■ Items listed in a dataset
== == ==

/-- An eyelet access of a channel ended. -/
def State.shAccDone (s : State) (a : EyeAcc) (c status data : Nat) : State :=
  let mine := match (s.chan c).run with
    | some d => d.sacc = some a.id || d.dacc = some a.id
    | none => false
  if mine = false then s
  else if a.kind = EyeAccKind.read then
    if status = 0 then s.shFeed c 0 a.len data
    else if status = 12 ∨ status = 13 then s.shFail c 3 status
    else s.shFail c 5 (status % 256)
  else if status = 0 then s
  else s.shFail c 3 status

/-! ### Commands -/

/-- A list is enqueued (R448): into a full FIFO it is dropped. -/
def State.shEnqueue (s : State) (c hi : Nat) : State :=
  let x := s.chan c
  let a := x.enqLo + (hi % 2 ^ 32) * 2 ^ 32
  if 16 ≤ x.fifo.length then s.updChan c (fun x => { x with enqOvf := true })
  else
    let t := s.updChan c (fun x => { x with fifo := x.fifo ++ [a] })
    if x.st = .idle ∧ s.chanReady c ∧ s.chanFree c then t.chanNext c else t

/-- `GO` (Table 13-11). -/
def State.shGo (s : State) (c : Nat) : State :=
  let x := s.chan c
  if x.st = .stopped ∧ x.bme = false ∧ s.chanFree c then s.chanNext c else s

/-- `STOP` (Table 13-11); a channel its fence keeps between two descriptors stops at once. -/
def State.shStop (s : State) (c : Nat) : State :=
  let y := s.chan c
  if y.st = .running ∧ y.run = none ∧ y.asked = false then (s.updChan c (fun x => { x with st := .stopped })).chanSignal c
  else s.updChan c (fun x =>
    if x.st = .running then { x with st := .stopping } else if x.st = .cqBlocked then { x with stop := true } else x)

/-- Counts a held record that is discarded (R445). -/
def State.shDiscard (s : State) (c : Nat) : State :=
  if (s.chan c).held = none then s else s.addCnt 32 Obj.shDiscarded c 1

/-- `RESET` (Table 13-11): from STOPPED or ERROR to IDLE. -/
def State.shReset (s : State) (c : Nat) : State :=
  let x := s.chan c
  if x.st = .stopped ∨ x.st = .error then
    ((((s.shDiscard c).killReads (fun q => decide (q.chan = some c)) none).updChan c (fun x => { x with
      st := .idle, fifo := [], held := none, cqBp := false, next := 0, run := none, asked := false, stop := false, bme := false
      ranges := [] })).fenLet 9 c).fenServe 9 c
  else s

/-- SHUTTLE_CQ_HEAD (R445): the head moves; a held record is written and the channel goes on where it would be. -/
def State.shCqHead (s : State) (c head : Nat) : State :=
  let t := s.updChan c (fun x => { x with cqHead := head % 65536 })
  let y := t.chan c
  match y.held with
  | none => t
  | some r =>
    if y.full ∨ s.chanMaster c = false ∨ y.bme then t
    else
      let u := (t.putRec c r).updChan c (fun x => { x with held := none, cqBp := false })
      if y.st = .cqBlocked then u.chanGoOn c y.after else u

/-- Bus-master enable cleared (Tables 12-8, 13-11). -/
def State.shBmeClear (s : State) (c : Nat) : State :=
  let x := s.chan c
  if x.st = .idle ∨ x.st = .error then s
  else
    match x.run with
    | none =>
      (s.killReads (fun q => decide (q.chan = some c)) none).updChan c (fun x => { x with st := .stopped, bme := true, asked := false, stop := false })
    | some d =>
      if d.issued then
        (s.killReads (fun q => decide (q.chan = some c)) none).updChan c (fun x => { x with
          st := .stopping, bme := true, run := some { d with asked := d.asked && x.ranges = [] } })
      else
        ((s.killReads (fun q => decide (q.chan = some c)) none).chanAccs c true).updChan c (fun x => { x with
          st := .stopped, bme := true, run := none, next := d.addr, asked := false, stop := false })

/-- RESUME (R417, Table 13-11): the held record is written first. -/
def State.shResume (s : State) (c : Nat) : State :=
  let x := s.chan c
  if x.bme = false then s
  else
    let t := s.updChan c (fun x => { x with bme := false })
    match x.held with
    | some r => (t.updChan c (fun x => { x with held := none, cqBp := false })).record_ c r x.after
    | none =>
      if x.run = none then t.chanNext c else (t.updChan c (fun x => { x with st := .running })).shAsk c

/-- The channel's fence, or a containment freeze: ERROR (Tables 8-2, 13-11). -/
def State.shError (s : State) (c : Nat) : State :=
  if (s.chan c).st = .error then s
  else
    (((s.killReads (fun q => decide (q.chan = some c)) none).chanAccs c false).updChan c (fun x => { x with
      st := .error, run := none, asked := false, stop := false })).addCnt 32 Obj.shErrors c 1

/-- FLR of the function, or the release of a freeze (R416, R422): IDLE, queues cleared. -/
def State.shClear (s : State) (c : Nat) (till : Option Nat) : State :=
  ((((s.shDiscard c).killReads (fun q => decide (q.chan = some c)) till).chanAccs c false).updChan c (fun _ => {})).fenLet 9 c

end Sys2Proof.Machine
end

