/-- `therm.throttle_time` brought up to date. -/
def State.throttleNoted (s : State) : State :=
  { (if s.level = 0 then s else s.addCnt 64 Obj.thermThrottleTime 0 (s.clk.ns - s.boot.lvlAt)) with boot := { s.boot with lvlAt := s.clk.ns } }

/-- A main-die reset (R488): what it starts with. `code` is `boot.last_reset`. The Skamo die keeps its channels (R8, R385);
media, flash and OTP keep theirs; a warm one keeps DRAM in self-refresh. -/
def State.mainReset (s : State) (code : Nat) (warm : Bool) : State :=
  let cnt := keepCnt warm (s.throttleNoted.cnt)
  let stage := if s.boot.pwron ∨ s.boot.vaux = false then 0 else 1
  { pending := s.pending, outbox := .reset code :: s.outbox, free := s.free, part := s.part
    cnt := Tbl.set 0 (Tbl.set 0 (Tbl.set 0 cnt (okey Obj.bootLastReset 0) code) (okey Obj.bootStage 0) stage) (okey Obj.thermSensors 0) 0xFFFF
    clk := { sk := s.clk.sk }
    pd := Tbl.mapRows {} (fun r (d : Pd) => {
      st := if 44 ≤ r then d.st else .off
      onTime := if warm then (if d.st = .on then d.onTime + (s.clk.ns - d.onAt) else d.onTime) else 0 }) s.pd
    dict := { s.dict with pend := [], run := none, act := [], commitState := 0 }
    ev := if warm then { s.ev with isOpen := false, pre := [], preDrop := 0, coal := [], inj := [] } else {}
    place := { s.place with mapPend := [], rehome := none
                            geos := Tbl.mapRows {} (fun _ (g : Geo) => if g.st = 1 then {} else g) s.place.geos }
    hoop := if warm then { s.hoop with writes := [], reads := [], queue := [], fills := [], mirrorState := 1, lowering := none, stopped := false }
      else { nextCmd := s.hoop.nextCmd, regionBytes := s.hoop.regionBytes }
    jour := { s.jour with waiting := [], pages := [], retiring := [], rehome := none, partner := if warm then s.jour.partner else [] }
    vault := { s.vault with state := 0, todo := [], cur := none, flushed := false, retention := if warm then s.vault.retention else none }
    darn := { s.darn with log := if warm then s.darn.log else [] }
    drv := { links := [], mems := Tbl.mapRows {} (fun _ m => Member.atReset m) s.drv.mems, recs := s.drv.recs, cmds := [], tag := s.drv.tag }
    skn := { s.skn with present := false }
    sk := { solo := s.sk.solo, twin := { lastEpoch := s.sk.twin.lastEpoch, ownEpoch := s.sk.twin.ownEpoch } }
    net := { ram := if warm then s.net.ram else [], nextAcc := s.net.nextAcc }
    msq := { away := if warm then s.msq.away + (if s.msq.st = .paired then 0 else s.clk.ns - s.msq.leftAt) else 0 }
    bayCh := s.bayCh
    ep := { perst := s.ep.perst, nextRd := s.ep.nextRd, nextJob := s.ep.nextJob }
    boot := { s.boot with svcOpen := false, since := s.clk.sk, warm := warm, wait := .none, depart := none, hold := false, times := []
                          probed := [], domains := [], isTrial := false, wdSeen := false, fwWait := [], therm := {}, power := {}
                          tj := none, watts := 0, forced := false, lvlAt := 0, shedN := 0, wdOnce := [] } }

/-- Halted in the present stage (R487). -/
def State.halt (s : State) (cause : Nat) : State := (s.setCnt Obj.bootHalted 0 1).setCnt Obj.bootHaltCause 0 cause

/-- Enters a stage; the time in the one before is noted (R481, R502). -/
def State.enter (s : State) (n : Nat) : State :=
  let cur := s.cntAt Obj.bootStage 0
  { s.setCnt Obj.bootStage 0 n with boot := { s.boot with
    times := Tbl.set 0 s.boot.times cur ((s.clk.sk - s.boot.since) / 1000000), since := s.clk.sk } }

/-- A warm reset, or one from HALTED, which `boot.last_reset` reports as 6 and R160 governs (R305). -/
def State.warmReset (s : State) (code : Nat) : State :=
  if s.msq.st = .halted then ({ s with vault := { s.vault with retention := none } }).mainReset 6 true else s.mainReset code true

/-- The retention record (R159). -/
def State.retain (s : State) : State := { s with vault := { s.vault with retention := some (s.cntAt Obj.bootEpoch 0) } }

/-- Admission stops and uncompleted writes are abandoned (R159, R489). -/
def State.quiesce (s : State) : State :=
  let t := s.abandonWrites (fun _ => true) false
  { t with hoop := { t.hoop with stopped := true } }

/-- Every FILLING stripe destages (Table 4-1). -/
def State.triggerAll (s : State) : State := (s.oldest (fun _ => true)).foldl (fun t k => t.trigger k) s

/-- Starts the drain before a commanded reset; below S7 or halted there is nothing to drain (R159, R489). -/
def State.drainFor (s : State) (code : Nat) (cold : Bool) : State :=
  if s.boot.wait ≠ .none then s
  else if s.inS7 = false ∨ s.cntAt Obj.bootHalted 0 = 1 ∨ s.msq.st = .halted then
    (if cold then s.mainReset code false else ({ s with vault := { s.vault with retention := none } }).warmReset code)
  else { s.triggerAll with boot := { s.boot with wait := .drain code cold } }

/-- PRE_RESET_DRAIN_DONE (R159, R489): the drain ended or 100 ms passed. A cold reset with `vault.enable` = 1 dumps first. -/
def State.drainOver (s : State) : State :=
  match s.boot.wait with
  | .drain code true =>
    let t := s.quiesce
    if s.rw Obj.vaultEnable 0 = 0 ∨ s.servicePos = [] then t.mainReset code false
    else
      let u : State := { t with boot := { t.boot with wait := .dump code } }
      if u.vault.state = 1 then u else u.startDump 1
  | .drain code false => s.quiesce.retain.warmReset code
  | _ => s

/-- The dump of a commanded cold reset is over (R489). -/
def State.dumpOver (s : State) : State :=
  match s.boot.wait with
  | .dump code => if s.vault.state = 0 then s.mainReset code false else s
  | _ => s

/-- A warm reset that the device starts without a drain of its own having run: the one that follows a dump (R157) or an
uncorrectable error of Thimble's memory; the manual gives `boot.last_reset` no value for it, so it is a free value. -/
def State.resetFree (s : State) : State :=
  match s.boot.wait with
  | .dump code => s.mainReset code false
  | _ => s.used.quiesce.retain.warmReset (s.fresh % 8)

/-- `boot.reset` (R489): detail 1 while a departure runs. -/
def State.bootReset (s : State) (cold : Bool) : State :=
  if s.boot.depart.isSome then s.actFail Obj.bootReset 0 1
  else (s.actRun Obj.bootReset 0).drainFor (if cold then 2 else 4) cold

/-- WARM_RST_EDGE. -/
def State.warmEdge (s : State) : State :=
  if s.boot.pwron ∨ s.boot.vaux = false ∨ s.cntAt Obj.bootStage 0 = 0 then s else s.drainFor 3 false

/-- VAUX_POWER_ON (R480, R482): the Skamo die lives; S0. With `PWRON_RST_N` high the main die goes on. -/
def State.vauxOn (s : State) : State :=
  if s.boot.vaux then s
  else
    let t : State := { s with boot := { s.boot with vaux := true } }
    let u := (t.mainReset 0 false)
    (List.range u.bays).foldl (fun v n => v.seat n) u

/-- VAUX_UNDERVOLTAGE (R385): the Skamo die resets; the main die is held in reset until VAUX returns. -/
def State.vauxLow (s : State) : State :=
  let t := s.skamoReset
  if s.boot.vaux = false then s else ({ t with boot := { t.boot with vaux := false }, clk := { t.clk with sk := 0 } }).mainReset 0 false

/-- PWRON_RST_ASSERT (Table 15-6): an immediate cold reset. -/
def State.pwronLow (s : State) : State :=
  if s.boot.pwron then s
  else ({ s with boot := { s.boot with pwron := true } }).mainReset 1 false

/-- PWRON_RST_DEASSERT (R481): S1. -/
def State.pwronHigh (s : State) : State :=
  if s.boot.pwron = false then s
  else
    let t : State := { s with boot := { s.boot with pwron := false } }
    if t.boot.vaux then t.enter 1 else t

/-! ### Stages -/

/-- Objects whose values live in array metadata and not in dictionary images (R115, R477). -/
def arrayObj (code : Nat) : Bool :=
  let idx := code / 256
  (decide (0x4000 ≤ idx) && decide (idx ≤ 0x41FF)) || idx = 0x7803

/-- Whether an object takes effect only at a cold reset. -/
def lateObj (code : Nat) : Bool := match findDesc code with | some d => d.late | none => false

/-- The committed image the firmware loads (R46, R496): valid, schema major its own, the higher generation. -/
def State.imageToLoad (s : State) : Option Image :=
  let own := (s.fwSlot s.boot.running).schema / 65536
  let ok := fun (i : Image) => i.valid && i.schema / 65536 = own
  if ok s.dict.slotA ∧ (ok s.dict.slotB = false ∨ s.dict.slotB.gen ≤ s.dict.slotA.gen) then some s.dict.slotA
  else if ok s.dict.slotB then some s.dict.slotB else none

/-- Effective values after the dictionary load (R39, R45, R46): committed ones; values of the array's metadata stay; those that
wait for a cold reset keep theirs at a warm one. -/
def State.dictLoad (s : State) : State :=
  let keep := s.dict.eff.filter (fun e => arrayObj (e.1 / 4294967296) || (s.boot.warm && lateObj (e.1 / 4294967296)))
  let vals := match s.imageToLoad with | some i => i.vals | none => []
  let fresh := vals.filter (fun e => !(s.boot.warm && lateObj (e.1 / 4294967296)))
  let t : State := { s with dict := { s.dict with
    eff := fresh.foldl (fun d e => Tbl.set none d e.1 e.2) keep
    active := if s.imageToLoad = none then s.dict.active else if s.imageToLoad = some s.dict.slotA then 0 else 1 } }
  if s.imageToLoad = none then t.note 0xE01 0 0 0 0 else t

/-- Bay settings after the load (R384, R385, R386): a changed `bay.enable` and the committed `bay.mode` take effect; a mated bay that
goes to OBSERVE was powered by nobody before. -/
def State.bayLoad (old s : State) : State :=
  (List.range s.bays).foldl (fun t n =>
    let u := if old.rw Obj.bayEnable n ≠ t.rw Obj.bayEnable n then t.enableBay n (t.rw Obj.bayEnable n) else t
    if u.rw Obj.bayMode n = 1 ∧ (u.bay n).r12.st = .seating then
      u.updBay n (fun x => { x.both (fun r => r.to .observe) with granted := none })
    else u.bayModeSet n (u.rw Obj.bayMode n)) s

/-- S2 done (R306, R493, R494): MSQ self-tests, the firmware slot. -/
def State.stage2 (s : State) (f : StageArg) : State :=
  if f.msqA = false ∧ f.msqB = false then ({ s with msq := { s.msq with st := .halted } }).halt 5
  else
    let s0 : State := { s with msq := { s.msq with st := if f.msqA && f.msqB then .paired else if f.msqA then .singleA else .singleB } }
    let s1 := if f.msqA && f.msqB then s0 else s0.later (.detect 0x702 10 (if f.msqA then 69 else 68) 0)
    let a := s1.fwCheck 0 f.fwA
    let b := s1.fwCheck 1 f.fwB
    let s2 := (s1.updFw 0 (fun x => { x with fail := a })).updFw 1 (fun x => { x with fail := b })
    match s2.boot.choose (fun i => (if i = 0 then a else b) = 0) with
    | none => s2.halt 4
    | some (slot, trial, fell) =>
      let s3 : State := { s2 with boot := { s2.boot with
        running := slot, isTrial := trial, trial := if trial then some (slot, true) else none } }
      (if fell then (s3.setCnt Obj.fwuFallback 0 1).note 0xE02 0 0 0 0 else s3).enter 3

/-- S3 done: boot epoch, dictionary, skein row, power domains (R482). -/
def State.stage3 (s : State) : State :=
  let t := s.setCnt Obj.bootEpoch 0 (wrapAdd 32 (s.cntAt Obj.bootEpoch 0) 1)
  let u := State.bayLoad t t.dictLoad
  let v : State := { u with skn := u.placeInSkein }
  let rows := (List.range 44).filter (fun r => !(16 ≤ r && r < 28) && (r ≠ 15 || v.rw Obj.epEnable 0 = 1))
  (v.pdPower rows).enter 4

== == ==

■ Problem
Reproduce every line of the entries above, unchanged, from the very first one down to and including the line containing "st := .idle, fifo".

■ Answer section
/-- An eyelet access of a channel ended. -/
def State.shAccDone (s : State) (a : EyeAcc) (c status data : Nat) : State :=
  let mine := match (s.chan c).run with
    | some d => d.sacc = some a.id || d.dacc = some a.id
    | none => false
  if mine = false then s
  else if a.kind = EyeAccKind.read then
    if status = 0 then s.shFeed c 0 a.len data
    else if status = 12 ∨ status = 13 then s.shFail c 3 status
    else s.shFail c 5 (status % 256)
  else if status = 0 then s
  else s.shFail c 3 status

/-! ### Commands -/

/-- A list is enqueued (R448): into a full FIFO it is dropped. -/
def State.shEnqueue (s : State) (c hi : Nat) : State :=
  let x := s.chan c
  let a := x.enqLo + (hi % 2 ^ 32) * 2 ^ 32
  if 16 ≤ x.fifo.length then s.updChan c (fun x => { x with enqOvf := true })
  else
    let t := s.updChan c (fun x => { x with fifo := x.fifo ++ [a] })
    if x.st = .idle ∧ s.chanReady c ∧ s.chanFree c then t.chanNext c else t

/-- `GO` (Table 13-11). -/
def State.shGo (s : State) (c : Nat) : State :=
  let x := s.chan c
  if x.st = .stopped ∧ x.bme = false ∧ s.chanFree c then s.chanNext c else s

/-- `STOP` (Table 13-11); a channel its fence keeps between two descriptors stops at once. -/
def State.shStop (s : State) (c : Nat) : State :=
  let y := s.chan c
  if y.st = .running ∧ y.run = none ∧ y.asked = false then (s.updChan c (fun x => { x with st := .stopped })).chanSignal c
  else s.updChan c (fun x =>
    if x.st = .running then { x with st := .stopping } else if x.st = .cqBlocked then { x with stop := true } else x)

/-- Counts a held record that is discarded (R445). -/
def State.shDiscard (s : State) (c : Nat) : State :=
  if (s.chan c).held = none then s else s.addCnt 32 Obj.shDiscarded c 1

/-- `RESET` (Table 13-11): from STOPPED or ERROR to IDLE. -/
def State.shReset (s : State) (c : Nat) : State :=
  let x := s.chan c
  if x.st = .stopped ∨ x.st = .error then
    ((((s.shDiscard c).killReads (fun q => decide (q.chan = some c)) none).updChan c (fun x => { x with
      st := .idle, fifo := [], held := none, cqBp := false, next := 0, run := none, asked := false, stop := false, bme := false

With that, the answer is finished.